• WHAT THE TASK REQUIRES: Provide nothing except how many lines of the data contain the word "rest".

• RECORDS TO PROCESS:
——
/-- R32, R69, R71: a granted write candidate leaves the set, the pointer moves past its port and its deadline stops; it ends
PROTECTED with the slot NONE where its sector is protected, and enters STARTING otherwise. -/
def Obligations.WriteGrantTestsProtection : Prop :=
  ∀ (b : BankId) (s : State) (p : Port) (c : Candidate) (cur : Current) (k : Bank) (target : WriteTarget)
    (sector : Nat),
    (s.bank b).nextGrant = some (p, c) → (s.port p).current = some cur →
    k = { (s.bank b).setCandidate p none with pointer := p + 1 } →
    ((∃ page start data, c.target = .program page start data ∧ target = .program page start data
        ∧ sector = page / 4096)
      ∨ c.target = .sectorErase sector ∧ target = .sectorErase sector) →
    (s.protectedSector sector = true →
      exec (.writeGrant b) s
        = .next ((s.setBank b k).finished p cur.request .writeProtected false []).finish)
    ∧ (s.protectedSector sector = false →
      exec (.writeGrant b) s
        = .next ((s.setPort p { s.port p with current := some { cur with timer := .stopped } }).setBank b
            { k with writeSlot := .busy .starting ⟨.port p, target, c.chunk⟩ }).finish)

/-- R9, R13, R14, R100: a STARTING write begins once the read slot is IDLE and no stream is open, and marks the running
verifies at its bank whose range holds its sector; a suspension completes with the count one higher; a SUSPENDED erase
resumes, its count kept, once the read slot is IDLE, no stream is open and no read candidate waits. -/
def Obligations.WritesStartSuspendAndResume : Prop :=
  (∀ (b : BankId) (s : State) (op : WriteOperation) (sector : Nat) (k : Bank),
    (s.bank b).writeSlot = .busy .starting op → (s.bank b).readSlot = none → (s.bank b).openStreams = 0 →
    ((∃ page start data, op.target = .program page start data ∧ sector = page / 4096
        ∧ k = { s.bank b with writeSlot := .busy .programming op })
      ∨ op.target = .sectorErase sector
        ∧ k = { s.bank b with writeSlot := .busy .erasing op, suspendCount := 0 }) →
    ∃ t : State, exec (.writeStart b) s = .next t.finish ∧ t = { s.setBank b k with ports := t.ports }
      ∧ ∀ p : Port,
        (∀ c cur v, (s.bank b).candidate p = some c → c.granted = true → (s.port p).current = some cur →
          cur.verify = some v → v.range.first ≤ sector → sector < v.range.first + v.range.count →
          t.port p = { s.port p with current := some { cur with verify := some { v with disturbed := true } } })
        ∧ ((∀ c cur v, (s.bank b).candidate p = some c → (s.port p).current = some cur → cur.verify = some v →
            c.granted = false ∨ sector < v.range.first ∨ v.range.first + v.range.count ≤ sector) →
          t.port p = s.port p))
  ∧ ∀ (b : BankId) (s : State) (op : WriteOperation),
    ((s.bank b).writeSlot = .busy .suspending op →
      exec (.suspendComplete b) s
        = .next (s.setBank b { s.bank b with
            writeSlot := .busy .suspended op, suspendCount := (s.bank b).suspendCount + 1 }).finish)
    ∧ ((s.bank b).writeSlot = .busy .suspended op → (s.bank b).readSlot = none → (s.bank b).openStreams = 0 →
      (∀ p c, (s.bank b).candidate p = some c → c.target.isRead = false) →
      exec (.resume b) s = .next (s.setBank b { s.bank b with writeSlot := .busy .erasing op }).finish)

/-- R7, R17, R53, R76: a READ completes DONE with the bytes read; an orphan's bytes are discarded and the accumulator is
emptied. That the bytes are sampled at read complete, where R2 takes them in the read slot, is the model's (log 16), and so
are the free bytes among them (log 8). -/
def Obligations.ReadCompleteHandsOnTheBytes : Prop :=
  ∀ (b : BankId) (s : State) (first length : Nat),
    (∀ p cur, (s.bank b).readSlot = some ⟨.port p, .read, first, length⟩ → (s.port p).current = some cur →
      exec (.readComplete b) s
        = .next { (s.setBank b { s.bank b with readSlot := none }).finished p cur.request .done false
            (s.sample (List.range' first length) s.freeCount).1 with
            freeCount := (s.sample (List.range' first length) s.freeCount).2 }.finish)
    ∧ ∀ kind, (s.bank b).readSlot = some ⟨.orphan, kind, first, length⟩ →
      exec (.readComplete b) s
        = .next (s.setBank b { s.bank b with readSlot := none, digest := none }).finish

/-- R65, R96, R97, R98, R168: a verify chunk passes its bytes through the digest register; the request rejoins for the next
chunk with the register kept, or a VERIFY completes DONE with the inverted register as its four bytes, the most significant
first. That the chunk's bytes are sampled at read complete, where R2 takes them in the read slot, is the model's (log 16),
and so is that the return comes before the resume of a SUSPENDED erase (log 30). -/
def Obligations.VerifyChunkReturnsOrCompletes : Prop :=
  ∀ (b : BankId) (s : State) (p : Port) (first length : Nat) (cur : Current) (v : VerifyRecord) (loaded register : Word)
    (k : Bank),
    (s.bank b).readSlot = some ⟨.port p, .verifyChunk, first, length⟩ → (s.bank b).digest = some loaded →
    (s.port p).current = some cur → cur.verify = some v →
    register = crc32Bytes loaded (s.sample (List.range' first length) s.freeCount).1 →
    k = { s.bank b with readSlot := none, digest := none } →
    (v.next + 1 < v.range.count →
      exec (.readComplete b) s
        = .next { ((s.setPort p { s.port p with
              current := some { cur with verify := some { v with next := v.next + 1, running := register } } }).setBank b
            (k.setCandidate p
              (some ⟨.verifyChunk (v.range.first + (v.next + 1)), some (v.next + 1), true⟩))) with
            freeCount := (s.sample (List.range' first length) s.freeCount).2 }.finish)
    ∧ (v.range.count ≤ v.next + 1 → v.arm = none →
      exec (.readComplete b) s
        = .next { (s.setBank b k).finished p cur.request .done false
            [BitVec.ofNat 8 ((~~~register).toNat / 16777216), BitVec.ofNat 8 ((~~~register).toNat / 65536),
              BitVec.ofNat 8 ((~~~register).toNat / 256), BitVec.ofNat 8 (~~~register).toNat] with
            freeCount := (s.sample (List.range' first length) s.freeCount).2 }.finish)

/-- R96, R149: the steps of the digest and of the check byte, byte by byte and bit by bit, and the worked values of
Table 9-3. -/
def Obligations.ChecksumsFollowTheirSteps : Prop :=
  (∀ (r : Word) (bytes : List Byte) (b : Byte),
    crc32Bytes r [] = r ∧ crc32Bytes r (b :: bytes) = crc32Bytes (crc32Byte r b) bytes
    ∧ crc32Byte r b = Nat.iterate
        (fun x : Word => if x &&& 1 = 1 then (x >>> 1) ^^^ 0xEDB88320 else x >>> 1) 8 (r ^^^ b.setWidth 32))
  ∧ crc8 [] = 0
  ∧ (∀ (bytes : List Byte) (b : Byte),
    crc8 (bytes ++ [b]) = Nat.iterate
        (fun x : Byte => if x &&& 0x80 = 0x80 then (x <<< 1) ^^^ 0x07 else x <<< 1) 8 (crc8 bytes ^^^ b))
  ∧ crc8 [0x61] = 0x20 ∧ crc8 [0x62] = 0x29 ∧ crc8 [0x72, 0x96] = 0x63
——
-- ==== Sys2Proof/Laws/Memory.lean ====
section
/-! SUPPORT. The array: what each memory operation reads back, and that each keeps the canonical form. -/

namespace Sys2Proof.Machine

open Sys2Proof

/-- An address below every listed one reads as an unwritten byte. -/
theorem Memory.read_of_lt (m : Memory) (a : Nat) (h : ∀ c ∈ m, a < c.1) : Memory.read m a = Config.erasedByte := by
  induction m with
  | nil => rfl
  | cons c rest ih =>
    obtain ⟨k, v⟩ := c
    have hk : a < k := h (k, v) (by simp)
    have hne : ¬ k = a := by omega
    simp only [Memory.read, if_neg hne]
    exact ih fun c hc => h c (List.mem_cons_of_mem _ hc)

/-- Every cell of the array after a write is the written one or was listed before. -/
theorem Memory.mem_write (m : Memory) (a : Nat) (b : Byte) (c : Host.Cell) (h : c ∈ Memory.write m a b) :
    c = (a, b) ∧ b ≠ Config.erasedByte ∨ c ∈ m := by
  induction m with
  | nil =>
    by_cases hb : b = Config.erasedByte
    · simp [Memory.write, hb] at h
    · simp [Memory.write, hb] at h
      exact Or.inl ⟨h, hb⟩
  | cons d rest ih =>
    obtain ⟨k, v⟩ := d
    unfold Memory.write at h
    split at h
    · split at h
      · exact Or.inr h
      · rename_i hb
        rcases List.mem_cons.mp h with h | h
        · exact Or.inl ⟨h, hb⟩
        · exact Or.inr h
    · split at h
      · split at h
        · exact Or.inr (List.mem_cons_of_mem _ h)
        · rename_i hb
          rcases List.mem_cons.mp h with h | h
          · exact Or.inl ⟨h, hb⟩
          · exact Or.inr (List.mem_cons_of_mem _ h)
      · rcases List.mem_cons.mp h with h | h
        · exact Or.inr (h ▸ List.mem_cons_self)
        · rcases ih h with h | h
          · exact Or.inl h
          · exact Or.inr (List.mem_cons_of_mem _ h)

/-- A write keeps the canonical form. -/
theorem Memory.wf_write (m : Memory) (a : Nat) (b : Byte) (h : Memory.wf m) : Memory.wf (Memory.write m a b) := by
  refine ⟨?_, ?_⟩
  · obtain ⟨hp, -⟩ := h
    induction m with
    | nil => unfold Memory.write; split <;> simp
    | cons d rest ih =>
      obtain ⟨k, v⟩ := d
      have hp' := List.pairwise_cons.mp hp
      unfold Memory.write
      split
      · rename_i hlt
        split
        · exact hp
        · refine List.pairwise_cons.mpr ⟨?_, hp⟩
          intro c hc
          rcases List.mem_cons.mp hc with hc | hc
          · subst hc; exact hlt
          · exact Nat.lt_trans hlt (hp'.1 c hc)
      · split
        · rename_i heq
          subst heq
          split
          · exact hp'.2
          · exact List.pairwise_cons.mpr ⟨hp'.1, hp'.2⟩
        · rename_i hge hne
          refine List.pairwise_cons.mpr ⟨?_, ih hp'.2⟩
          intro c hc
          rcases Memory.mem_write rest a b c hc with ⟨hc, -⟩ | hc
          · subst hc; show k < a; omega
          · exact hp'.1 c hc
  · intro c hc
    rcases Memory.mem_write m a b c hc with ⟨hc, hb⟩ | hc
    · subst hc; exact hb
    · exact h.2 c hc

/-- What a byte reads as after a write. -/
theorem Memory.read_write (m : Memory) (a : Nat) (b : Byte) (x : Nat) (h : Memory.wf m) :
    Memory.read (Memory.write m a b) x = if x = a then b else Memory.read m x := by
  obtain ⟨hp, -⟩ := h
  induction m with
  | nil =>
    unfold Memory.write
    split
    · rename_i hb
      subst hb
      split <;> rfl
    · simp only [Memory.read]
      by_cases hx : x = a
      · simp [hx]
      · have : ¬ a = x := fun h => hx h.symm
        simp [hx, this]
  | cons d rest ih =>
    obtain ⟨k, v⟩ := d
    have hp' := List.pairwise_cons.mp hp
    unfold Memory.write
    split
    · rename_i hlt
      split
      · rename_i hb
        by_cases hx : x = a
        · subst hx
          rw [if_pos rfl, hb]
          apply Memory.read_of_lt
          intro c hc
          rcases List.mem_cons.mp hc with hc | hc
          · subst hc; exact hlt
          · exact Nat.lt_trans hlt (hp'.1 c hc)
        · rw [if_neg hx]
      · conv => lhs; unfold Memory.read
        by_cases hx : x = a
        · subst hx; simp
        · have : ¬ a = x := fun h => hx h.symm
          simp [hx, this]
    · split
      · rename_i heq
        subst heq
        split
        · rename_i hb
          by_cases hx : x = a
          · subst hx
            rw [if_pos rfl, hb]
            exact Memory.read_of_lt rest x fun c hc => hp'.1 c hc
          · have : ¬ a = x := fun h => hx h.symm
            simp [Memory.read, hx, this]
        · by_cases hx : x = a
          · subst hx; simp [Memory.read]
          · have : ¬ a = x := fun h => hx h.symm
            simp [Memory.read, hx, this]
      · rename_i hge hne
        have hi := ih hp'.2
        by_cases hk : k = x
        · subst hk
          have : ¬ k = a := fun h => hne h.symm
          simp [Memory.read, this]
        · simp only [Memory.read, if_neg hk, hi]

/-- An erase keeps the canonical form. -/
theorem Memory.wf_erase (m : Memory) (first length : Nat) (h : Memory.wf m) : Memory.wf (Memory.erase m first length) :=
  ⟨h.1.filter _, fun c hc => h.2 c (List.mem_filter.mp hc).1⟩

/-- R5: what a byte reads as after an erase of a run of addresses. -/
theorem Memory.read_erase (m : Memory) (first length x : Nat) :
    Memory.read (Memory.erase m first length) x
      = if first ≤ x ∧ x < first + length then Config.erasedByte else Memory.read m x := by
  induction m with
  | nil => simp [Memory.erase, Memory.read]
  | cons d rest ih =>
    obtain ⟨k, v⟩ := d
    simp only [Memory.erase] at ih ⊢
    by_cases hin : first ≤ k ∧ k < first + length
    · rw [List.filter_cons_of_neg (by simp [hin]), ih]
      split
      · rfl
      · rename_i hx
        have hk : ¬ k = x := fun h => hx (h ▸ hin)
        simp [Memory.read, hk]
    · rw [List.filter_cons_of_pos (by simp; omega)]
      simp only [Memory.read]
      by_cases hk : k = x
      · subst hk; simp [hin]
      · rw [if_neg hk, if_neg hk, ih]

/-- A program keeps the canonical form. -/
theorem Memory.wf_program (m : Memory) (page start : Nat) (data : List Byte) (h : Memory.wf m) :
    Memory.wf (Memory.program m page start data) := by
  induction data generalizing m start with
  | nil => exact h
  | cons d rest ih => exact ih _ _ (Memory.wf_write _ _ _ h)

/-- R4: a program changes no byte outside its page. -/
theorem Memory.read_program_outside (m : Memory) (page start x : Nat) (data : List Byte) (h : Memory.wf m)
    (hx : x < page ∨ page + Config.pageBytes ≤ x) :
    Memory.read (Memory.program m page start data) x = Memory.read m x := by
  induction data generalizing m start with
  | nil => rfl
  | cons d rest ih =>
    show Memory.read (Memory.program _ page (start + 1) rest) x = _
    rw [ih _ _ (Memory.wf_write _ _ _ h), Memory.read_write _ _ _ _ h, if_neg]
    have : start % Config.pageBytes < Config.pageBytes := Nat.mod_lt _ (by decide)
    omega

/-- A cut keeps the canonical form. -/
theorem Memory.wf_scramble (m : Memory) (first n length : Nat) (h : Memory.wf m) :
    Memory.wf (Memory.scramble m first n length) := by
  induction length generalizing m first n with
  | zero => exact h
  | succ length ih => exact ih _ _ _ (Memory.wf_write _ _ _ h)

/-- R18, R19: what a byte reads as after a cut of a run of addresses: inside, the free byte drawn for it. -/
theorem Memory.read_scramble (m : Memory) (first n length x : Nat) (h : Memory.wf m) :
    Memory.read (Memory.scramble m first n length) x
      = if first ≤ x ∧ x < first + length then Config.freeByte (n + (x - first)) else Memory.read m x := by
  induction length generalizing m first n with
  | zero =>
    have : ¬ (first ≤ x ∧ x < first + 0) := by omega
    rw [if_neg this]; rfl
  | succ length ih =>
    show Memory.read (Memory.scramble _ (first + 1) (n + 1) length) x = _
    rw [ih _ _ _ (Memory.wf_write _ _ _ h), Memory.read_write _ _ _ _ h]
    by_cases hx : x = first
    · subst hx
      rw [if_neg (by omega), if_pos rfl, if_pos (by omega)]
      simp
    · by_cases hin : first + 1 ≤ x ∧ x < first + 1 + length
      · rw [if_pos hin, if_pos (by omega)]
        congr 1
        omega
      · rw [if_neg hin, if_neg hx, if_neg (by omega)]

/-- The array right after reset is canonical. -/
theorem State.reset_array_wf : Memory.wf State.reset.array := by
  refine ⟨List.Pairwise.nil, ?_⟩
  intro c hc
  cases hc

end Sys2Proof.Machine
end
——
• ANSWER SPACE: 10